Isidore Ducasse, le comte de Lautréamont, est né il y a 175 ans. À cette occasion, revenons sur sa vie et son œuvre, qui n’ont pas encore révélé tous leurs secrets.

Portrait imaginaire par Félix Vallotton in Remy de Gourmont, Le Livre des masques, 1896-1898
 

Le montevidéen

Isidore Ducasse naît le 4 avril 1846 à Montevideo, capitale de l’Uruguay, de parents français. Il est le fils de l'instituteur François Ducasse émigré des Hautes Pyrénées et de Céleste Davezac, qui a probablement été son élève. Il baigne dans une double culture, uruguayenne par son lieu de naissance, française par ses parents. Il lit et écrit aussi bien en espagnol qu'en français. Montevideo est en proie à une guerre civile, et Ducasse naît pendant le siège de la ville, qui durera jusqu’en 1851.

A l’âge de treize ans, il traverse l’Atlantique pour venir faire ses études en France. Il sera interne au lycée impérial de Tarbes, puis en 1863, à celui de Pau. Après son baccalauréat, il arrive à Paris, peut-être pour ses études supérieures. Il occupe plusieurs domiciles dans le quartier huppé des boulevards et de la Bourse, à proximité de la Bibliothèque Nationale et de nombreux libraires et éditeurs. On a longtemps imaginé Ducasse en poète bohème sans le sou, mais la réalité est bien différente : son père finance sa vie d’homme de lettres, et ses différents publications.
 

La rocambolesque histoire éditoriale des Chants de Maldoror

 

Le premier Chant de Maldoror sera publié trois fois. La première en août 1868 à compte d’auteur chez l’imprimeur Balitout, Questroy et Cie. Ses locaux se trouvent non loin de chez Ducasse. Le Chant Premier est signé de trois étoiles. Il est publié une deuxième fois au début de l'année 1869 dans le collectif Parfums de l’âme, car Ducasse est lauréat d’un concours littéraire : il s’agissait en fait de payer, afin d’être publié dans la revue. Il est à nouveau signé de trois étoiles.

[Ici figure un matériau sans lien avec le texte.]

theorem updateFromOwner_whole (h : classify seq (s.entry r).lastSeq = .next ∨ classify seq (s.entry r).lastSeq = .gap)
    (hwhole : data.length = 128) : s.updateFromOwner r seq offset data = { s with
      image := imageWriteBytes s.image (byteAddress r offset) data, dir := put s.dir r (validEntry seq (s.entry r)) } := by
  have hmark : ((s.setEntry r { s.entry r with lastSeq := seq }).writeSpan r offset data).markValid r = { s with
      image := imageWriteBytes s.image (byteAddress r offset) data, dir := put s.dir r (validEntry seq (s.entry r)) } := by
    refine State.eq_of rfl rfl ?_ rfl rfl rfl rfl rfl rfl rfl rfl
    simp [State.markValid, State.writeSpan, State.setEntry, State.entry, DirEntry.makeValid, validEntry]
  rcases h with h | h <;>
  · rw [State.updateFromOwner, h]
    exact (if_pos hwhole).trans hmark

theorem updateFromOwner_next (h : classify seq (s.entry r).lastSeq = .next) (hpart : data.length ≠ 128) :
    s.updateFromOwner r seq offset data = { s with
      image := imageWriteBytes s.image (byteAddress r offset) data, dir := put s.dir r { s.entry r with lastSeq := seq } } := by
  rw [State.updateFromOwner, h]
  exact if_neg hpart

/-- A replica marked STALE once its sequence and its owner were set. -/
theorem markStale_set (s : State) (r : Region) (e : DirEntry) (m : Image) (why : StaleDetail) :
    State.markStale r why { s with image := m, dir := put s.dir r e } = { s with
      image := m, dir := put s.dir r (staleEntry e)
      cmd := noticed (if e.replica = .valid then [.regionStale r e.owner why] else []) s.ctl.ticks s.cmd } := by
  rw [State.markStale_eq]
  have hentry : State.entry { s with image := m, dir := put s.dir r e } r = e := pick_put_same _ _ _
  rw [hentry, put_put]

theorem staleEntry_lastSeq (e : DirEntry) (seq : Half) : staleEntry { e with lastSeq := seq } = { staleEntry e with lastSeq := seq } := by
  unfold staleEntry
  split <;> rfl

theorem updateFromOwner_gap (h : classify seq (s.entry r).lastSeq = .gap) (hpart : data.length ≠ 128) :
    s.updateFromOwner r seq offset data = { s with
      image := imageWriteBytes s.image (byteAddress r offset) data
      dir := put s.dir r { staleEntry (s.entry r) with lastSeq := seq }
      cmd := noticed (if (s.entry r).replica = .valid then [.regionStale r (s.entry r).owner .gap] else []) s.ctl.ticks s.cmd } := by
  rw [State.updateFromOwner, h, ← staleEntry_lastSeq]
  exact (if_neg hpart).trans (markStale_set s r _ _ _)

theorem updateFromOwner_image (h : classify seq (s.entry r).lastSeq = .next ∨ classify seq (s.entry r).lastSeq = .gap) :
    (s.updateFromOwner r seq offset data).image = imageWriteBytes s.image (byteAddress r offset) data := by
  by_cases hwhole : data.length = 128
  · rw [updateFromOwner_whole h hwhole]
  · rcases h with h | h
    · rw [updateFromOwner_next h hwhole]
    · rw [updateFromOwner_gap h hwhole]

theorem updateFromOther_whole {p : Station} (hwhole : data.length = 128) :
    s.updateFromOther r p seq offset data = normalizedClaim r { s with
      image := imageWriteBytes s.image (byteAddress r offset) data
      dir := put s.dir r { validEntry seq (s.entry r) with owner := some p, role := .peer } } := by
  rw [State.updateFromOther, ← State.toNormalClaim_eq]
  dsimp only
  rw [if_pos hwhole]
  refine congrArg (State.toNormalClaim r) (State.eq_of rfl rfl ?_ rfl rfl rfl rfl rfl rfl rfl rfl)
  simp [State.markValid, State.writeSpan, State.setEntry, State.entry, DirEntry.makeValid, validEntry]

theorem updateFromOther_part {p : Station} (hpart : data.length ≠ 128) :
    s.updateFromOther r p seq offset data = normalizedClaim r { s with
      image := imageWriteBytes s.image (byteAddress r offset) data
      dir := put s.dir r { staleEntry (s.entry r) with lastSeq := seq, owner := some p, role := .peer }
      cmd := noticed (if (s.entry r).replica = .valid then [.regionStale r (some p) .ownerChange] else []) s.ctl.ticks s.cmd } := by
  have hentry : staleEntry { s.entry r with owner := some p, role := .peer, lastSeq := seq } =
      { staleEntry (s.entry r) with lastSeq := seq, owner := some p, role := .peer } := by
    unfold staleEntry
    split <;> rfl
  rw [State.updateFromOther, ← State.toNormalClaim_eq, ← hentry]
  dsimp only
  rw [if_neg hpart]
  exact congrArg (State.toNormalClaim r) (markStale_set s r _ _ _)

end

/-- Settles O48: an UPDATE of the owner by its class, and one of another station. -/
theorem updatesTaken : Obligations.UpdatesTaken := by
  intro s h p r offset length data H hr hlength hlong howns himage u update written e valid stale notices
  have hexec : update = .next (u.takeUpdate p h.seq offset data r) := exec_updateReceived H hr offset hlength hlong
  refine ⟨fun hout => hexec.trans (congrArg Host.Outcome.next (takeUpdate_outside hlength hout p h.seq)), fun hempty hinside => ?_⟩
  have hwritten (t : State) (ht : t.image = imageWriteBytes s.image (byteAddress r offset.toNat) data) : written t := by
    have hspan := imageRead_span himage r (offset := offset.toNat) (data := data) (hlength ▸ hinside)
    rw [← ht, hlength] at hspan
    exact hspan
  have hwhole : length = 128 ↔ data.length = 128 := by
    rw [hlength]
    exact ⟨fun h => h ▸ rfl, fun h => BitVec.eq_of_toNat_eq h⟩
  have hinside' := takeUpdate_inside (s := u) (r := r) hlength hempty hinside p h.seq
  rw [if_neg (show ¬(u.entry r).role.owns = true from by rw [show (u.entry r).role.owns = false from howns]; simp)] at hinside'
  rw [hinside'] at hexec
  refine ⟨fun howner => ?_, fun howner => ?_⟩
  · rw [if_pos (by exact howner)] at hexec
    refine ⟨fun hold => hexec.trans (congrArg Host.Outcome.next (updateFromOwner_old (by exact hold))), fun hnew => ?_⟩
    refine ⟨_, hexec, hwritten _ ?_, fun h128 => ?_, fun h128 hnext => ?_, fun h128 hgap => ?_⟩
    · exact updateFromOwner_image (by exact hnew)
    · rw [updateFromOwner_whole (by exact hnew) (hwhole.1 h128)]
      rfl
    · rw [updateFromOwner_next (by exact hnext) (mt hwhole.2 h128)]
      rfl
    · rw [updateFromOwner_gap (by exact hgap) (mt hwhole.2 h128), show (u.entry r).owner = some p from howner]
      rfl
  · rw [if_neg (by exact howner)] at hexec
    by_cases h128 : length = 128
    · rw [updateFromOther_whole (hwhole.1 h128)] at hexec
      exact ⟨_, hexec, hwritten _ rfl, fun _ => rfl, fun h => absurd h128 h⟩
    · rw [updateFromOther_part (mt hwhole.2 h128)] at hexec
      exact ⟨_, hexec, hwritten _ rfl, fun h => absurd h h128, fun _ => rfl⟩

end Sys2Proof.Machine

/-! A HANDOVER that names this station (O46): the seeding of the claim table, and the region gained. -/

namespace Sys2Proof.Machine

open Sys2Proof.Safety

/-! ### The claim table seeded (R68) -/

theorem answerLine_marks (q : QFrame) (l : LineUnit) : (answerLine q l).marks = l.marks := by
  unfold answerLine
  split <;> rfl

theorem replied_marks (q : QFrame) (s : State) : (replied q s).marks = s.line.marks := by
  unfold replied
  split
  · rfl
  · exact answerLine_marks q s.line

section
variable {s : State} {r : Region} {b : Byte} {q : Station}

theorem seedOne_noStation (h : stationOf b = none) : s.seedOne r b = s := by rw [State.seedOne, h]

theorem seedOne_passed (h : stationOf b = some q) (hpassed : q = s.ctl.ownId ∨ (s.peer q).state ≠ .present ∨ q ∈ s.claimants r) :
    s.seedOne r b = s := by
  rw [State.seedOne, h]
  refine if_pos (hpassed.imp_right fun hpassed => hpassed.imp_left fun habsent => ?_)
  rw [← Bool.not_eq_true, isPresent_iff]
  exact habsent

/-- A claimant that is listed, present, another station and not queued yet. -/
theorem seedOne_listed (h : stationOf b = some q) (hown : q ≠ s.ctl.ownId) (hpresent : (s.peer q).state = .present)
    (hnew : q ∉ s.claimants r) : s.seedOne r b =
      if s.claims.table.length < 16 then s.appendClaimant r q
      else match s.ctl.mode with
        | .active | .leaving => { s with line := replied (.refuse r q .queueFull (some s.ctl.ownId)) s }
        | .reset | .config | .listen | .joining | .offline | .isolated => s := by
  rw [State.seedOne, h, ← State.answer_replied]
  refine if_neg ?_
  rintro (hq | habsent | hknown)
  · exact hown hq
  · rw [(isPresent_iff s q).2 hpresent] at habsent
    cases habsent
  · exact hnew hknown

end

/-- Seeding changes the claim table and the Line Unit alone, and no mark of it. -/
structure Seeded (s t : State) : Prop where
  marks : t.line.marks = s.line.marks
  frame : { t with line := s.line, claims := { t.claims with table := s.claims.table } } = s

theorem seeded_refl (s : State) : Seeded s s := ⟨rfl, rfl⟩

theorem Seeded.trans {s t u : State} (h1 : Seeded s t) (h2 : Seeded t u) : Seeded s u := by
  refine ⟨h2.marks.trans h1.marks, ?_⟩
  have hframe := congrArg (fun v : State => { v with line := s.line, claims := { v.claims with table := s.claims.table } }) h2.frame
  exact hframe.trans h1.frame

theorem seedOne_seeded (s : State) (r : Region) (b : Byte) : Seeded s (s.seedOne r b) := by
  unfold State.seedOne
  split
  · exact seeded_refl s
  · split
    · exact seeded_refl s
    · split
      · exact ⟨rfl, rfl⟩
      · split
        · rw [State.answer_replied]; exact ⟨replied_marks _ s, rfl⟩
        · rw [State.answer_replied]; exact ⟨replied_marks _ s, rfl⟩
        all_goals exact seeded_refl s

theorem seed_seeded (s : State) (r : Region) (ids : List Byte) : Seeded s (s.seed r ids) := by
  induction ids generalizing s with
  | nil => exact seeded_refl s
  | cons b ids ih => exact (seedOne_seeded s r b).trans (ih (s.seedOne r b))

theorem Seeded.liveRecord {s t : State} (h : Seeded s t) (r : Region) : t.liveRecord r = s.liveRecord r := by
  have hrecords : t.claims.records = s.claims.records := (congrArg (fun v : State => v.claims.records) h.frame :)
  exact State.liveRecord_congr hrecords h.marks r

/-! ### The region gained (R17, R51, R52) -/

section
variable {s : State} {p : Station} {r : Region} {newOwner count : Byte} {seq : Half} {ids : Vector Byte 3} {content : Vector Byte 128}

theorem takeHandover_ignored (h : stationOf newOwner = none ∨ stationOf newOwner = some p ∨ 3 < count.toNat) :
    s.takeHandover p seq newOwner count ids content r = s := by
  unfold State.takeHandover
  split
  · rfl
  · next x hx => exact if_pos (by simpa [hx] using h)

theorem takeHandover_own (hown : stationOf newOwner = some s.ctl.ownId) (hother : p ≠ s.ctl.ownId) (hcount : count.toNat ≤ 3) :
    s.takeHandover p seq newOwner count ids content r =
      if (s.entry r).role.owns = true then
        (if newer seq (s.entry r).lastSeq = true then { s with pub := added r s } else s)
      else (s.gainRegion r p seq (ids.toList.take count.toNat) content).leaveIfDone := by
  rw [State.takeHandover, hown]
  dsimp only
  rw [if_neg (by simp [Ne.symm hother]; omega), if_pos rfl, State.addFull_added]

end

/-- The state after the content of a HANDOVER was written and the tenure of this station started. -/
def gained (r : Region) (seq : Half) (content : Vector Byte 128) (s : State) : State :=
  State.startTenure r seq { s with image := writeRegion s.image r content }

/-- The claim of a region gained ended, with its notice. -/
def grantFreed (r : Region) (n : Notice) (s : State) : State :=
  { s with
    claims := { s.claims with records := put s.claims.records r none }
    line := endedLine r s.line, cmd := noticed [n] s.ctl.ticks s.cmd }

theorem freeRecord_notify (r : Region) (n : Notice) (s : State) : (s.freeRecord r).notify n = grantFreed r n s := by
  rw [State.freeRecord_eq, State.notify_eq]
  rfl

theorem gainRegion_unsought {s : State} {r : Region} {ids : List Byte} {seq : Half} {content : Vector Byte 128}
    (hnone : s.liveRecord r = none) (p : Station) : s.gainRegion r p seq ids content =
      State.goOn r (grantFreed r (.unsoughtHandover r p) ((gained r seq content s).seed r ids)) := by
  have hlive : ((gained r seq content s).seed r ids).liveRecord r = none := ((seed_seeded _ r ids).liveRecord r).trans hnone
  rw [← freeRecord_notify]
  refine congrArg (State.goOn r) ?_
  exact (show State.grantByHandover r p ((gained r seq content s).seed r ids) = _ by rw [State.grantByHandover, hlive])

Enfin, les six Chants de Maldoror sont imprimés en 1869 par les éditeurs Lacroix et Verboekhoven, signés du pseudonyme du comte de Lautréamont. La boutique parisienne de ces éditeurs se trouve à deux pas de l’appartement loué par Ducasse, mais le livre est imprimé à Bruxelles et Lacroix refuse de distribuer l’ouvrage en France après impression. En effet, il venait de subir des poursuites et des condamnations pour des publications politiques ou littéraires. Le Second Empire fait subir une très dure censure : Baudelaire a été condamné pour ses Fleurs du mal, Flaubert pour Madame Bovary, Eugène Sue pour Les Mystères du peuple. L’éditeur le mit en contact avec Auguste Poulet-Malassis, l'éditeur de Baudelaire, qui, depuis son exil en Belgique, s’était spécialisé dans la diffusion de livres interdits. La mort d’Isidore Ducasse, en plein siège de Paris, met un point d’arrêt aux négociations.

Une œuvre sans genre

 

 

Les Chants de Maldoror sont si hybrides qu’il est difficile de les décrire précisément. Maurice Blanchot le résume bien : « Nous ne cacherons pas que Les Chants nous paraissent l’exemple le plus remarquable de ce genre de travail, le modèle de cette sorte de littérature qui ne comporte pas de modèle […] » (Maurice Blanchot, Lautréamont et Sade, Paris, Editions de Minuit, coll. « Arguments », 1990, p. 91.)
 
L’un des éléments les plus marquants est la référence incessante à la littérature, poésie comme prose : celle de son siècle comme Les Fleurs du mal de Baudelaire, Gaspard de la Nuit d'Aloysius Bertrand, premier poème en prose, Han d’Islande de Victor HugoMelmoth de Maturin, Manfred et Le Pèlerinage de Childe Harold de Lord Byron, La Chute de la maison Usher d’Edgar Allan Poe, Le Roi des Aulnes et le Faust de Goethe, Conrad Wallenrod d’Adam Mickiewicz, les poésies de Musset, Lamartine, Théophile Gautier

 

 
Ducasse réécrit aussi le genre du roman-feuilleton, en plein essor au XIXe siècle :  Les Aventures de Rocambole par Ponson du Terrail, La Fabrique de crimes de Paul Féval, Les Mystères de Paris d’Eugène Sue. Isidore Ducasse a d'ailleurs tiré son pseudonyme d’un roman de Sue, Latréaumont, publié pour la première fois en 1838.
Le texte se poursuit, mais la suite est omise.